What needs to be done: In the records below, find each line holding the word "theorem" and copy it.

Records for processing:
○ ○ ○ ○ ○ ○ ○

-- ==== Sys2Proof/Laws/Step.lean ====
section
/-! SUPPORT. What a step is for each kind of next request (log 3). -/

namespace Sys2Proof.Machine

theorem fetch_hung (s : State) (h : s.hung = true) : fetch s = .ended (.fault .channelHung) := by
  rw [fetch, if_pos h]

theorem fetch_nothing (s : State) (h : s.hung = false) (hr : s.requests = []) : fetch s = .ended (.next s) := by
  rw [fetch, if_neg (by simp [h]), hr]

/-- The next request is served at the state without it. -/
theorem fetch_request (s : State) (r : Request) (rest : List Request) (h : s.hung = false)
    (hr : s.requests = r :: rest) : fetch s = serve r { s with requests := rest } := by
  rw [fetch, if_neg (by simp [h]), hr]

theorem step_run (s s1 : State) (i : Instr) (h : fetch s = .run i s1) : step s = exec i s1 := by
  rw [step, h]

theorem step_ended (s : State) (o : Host.Outcome State Fault Refusal) (h : fetch s = .ended o) : step s = o := by
  rw [step, h]

/-- Every command of the table has a next state (`exec` neither faults nor refuses). -/
theorem exec_next (i : Instr) (s : State) : ∃ t, exec i s = .next t := by
  cases i <;> exact ⟨_, rfl⟩

/-! What an adapter operation may change. -/

/-- The end of an adapter operation changes the adapter, and may hang the machine; nothing else. -/
theorem endCall_adapter {α : Type} (f : α → AdapterResult) (r : Res Adapter α) (s : State) :
    ∃ ad h, s.endCall f r = { s with adapter := ad, hung := h } ∧ (h = s.hung ∨ h = true) := by
  cases r with
  | ok v a => exact ⟨_, s.hung, rfl, .inl rfl⟩
  | raised a => exact ⟨_, s.hung, rfl, .inl rfl⟩
  | hung a => exact ⟨_, true, rfl, .inr rfl⟩

/-- A call from the adapter's owner changes the adapter, and may hang the machine; nothing else. -/
theorem callAdapter_adapter (op : AdapterCall) (s : State) :
    ∃ ad h, s.callAdapter op = { s with adapter := ad, hung := h } ∧ (h = s.hung ∨ h = true) := by
  cases op with
  | selectChannel ch =>
    simp only [State.callAdapter, State.selectChannel]
    split
    · exact ⟨_, s.hung, rfl, .inl rfl⟩
    · exact endCall_adapter _ _ _
  | transferBlock b o l =>
    simp only [State.callAdapter, State.transferBlock]
    split
    · exact ⟨_, s.hung, rfl, .inl rfl⟩
    · obtain ⟨ad, h, e, h2⟩ := endCall_adapter (fun _ => AdapterResult.done) (transferRange b o l s.adapter).2 s
      rw [e]; exact ⟨_, h, rfl, h2⟩
  | _ => exact endCall_adapter _ _ _

/-- What a serve that goes on comes to: a command run at `s`, or one of the transactions that are over at once. -/
theorem serve_cases (r : Request) (s : State) :
    (∃ i, serve r s = .run i s) ∨
    (∃ n v, r = .regWrite n v ∧ n ≠ 0x00 ∧ serve r s = .ended (.next (s.hostWrite n v))) ∨
    (∃ v, r = .regWrite 0x00 v ∧ serve r s = .ended (.next s.illegalCommand)) ∨
    (∃ n, r = .regRead n ∧ serve r s = .ended (.next (s.hostRead n))) ∨
    (∃ k v, r = .bufWrite k v ∧ serve r s = .ended (s.bufWrite k v)) ∨
    (∃ k, r = .bufRead k ∧ serve r s = .ended (s.bufRead k)) ∨
    (∃ op, r = .call op ∧ serve r s = .ended (.next (s.callAdapter op))) ∨
    (r = .blockReset ∧ serve r s = .ended (.next s.blockReset)) ∨
    (∃ e, serve r s = .ended (.refused e)) := by
  cases r with
  | regWrite n v =>
    by_cases hn : n = 0x00
    · subst hn
      have hf : serve (.regWrite 0x00 v) s = fetchHost (v.setWidth 8) s := rfl
      rw [hf]
      unfold fetchHost
      split
      · exact .inl ⟨_, rfl⟩
      · exact .inr (.inr (.inl ⟨v, rfl, rfl⟩))
    · exact .inr (.inl ⟨n, v, rfl, hn, by rw [serve, if_neg hn]⟩)
  | regRead n => exact .inr (.inr (.inr (.inl ⟨n, rfl, rfl⟩)))
  | bufWrite k v => exact .inr (.inr (.inr (.inr (.inl ⟨k, v, rfl, rfl⟩))))
  | bufRead k => exact .inr (.inr (.inr (.inr (.inr (.inl ⟨k, rfl, rfl⟩)))))
  | bridge bytes =>
    have hf : serve (.bridge bytes) s = fetchBridge bytes s := rfl
    rw [hf]
    unfold fetchBridge
    split
    · exact .inl ⟨_, rfl⟩
    · exact .inr (.inr (.inr (.inr (.inr (.inr (.inr (.inr ⟨_, rfl⟩)))))))
    · exact .inr (.inr (.inr (.inr (.inr (.inr (.inr (.inr ⟨_, rfl⟩)))))))
  | romCmd b =>
    have hf : serve (.romCmd b) s = fetchRomCmd b s := rfl
    rw [hf]
    unfold fetchRomCmd
    split
    · exact .inl ⟨_, rfl⟩
    · exact .inr (.inr (.inr (.inr (.inr (.inr (.inr (.inr ⟨_, rfl⟩)))))))
  | call op => exact .inr (.inr (.inr (.inr (.inr (.inr (.inl ⟨op, rfl, rfl⟩))))))
  | blockReset => exact .inr (.inr (.inr (.inr (.inr (.inr (.inr (.inl ⟨rfl, rfl⟩)))))))

end Sys2Proof.Machine
end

○ ○ ○ ○ ○ ○ ○

Result of the task:
theorem fetch_hung (s : State) (h : s.hung = true) : fetch s = .ended (.fault .channelHung) := by
theorem fetch_nothing (s : State) (h : s.hung = false) (hr : s.requests = []) : fetch s = .ended (.next s) := by
theorem fetch_request (s : State) (r : Request) (rest : List Request) (h : s.hung = false)
theorem step_run (s s1 : State) (i : Instr) (h : fetch s = .run i s1) : step s = exec i s1 := by
theorem step_ended (s : State) (o : Host.Outcome State Fault Refusal) (h : fetch s = .ended o) : step s = o := by
theorem exec_next (i : Instr) (s : State) : ∃ t, exec i s = .next t := by
theorem endCall_adapter {α : Type} (f : α → AdapterResult) (r : Res Adapter α) (s : State) :
theorem callAdapter_adapter (op : AdapterCall) (s : State) :
theorem serve_cases (r : Request) (s : State) :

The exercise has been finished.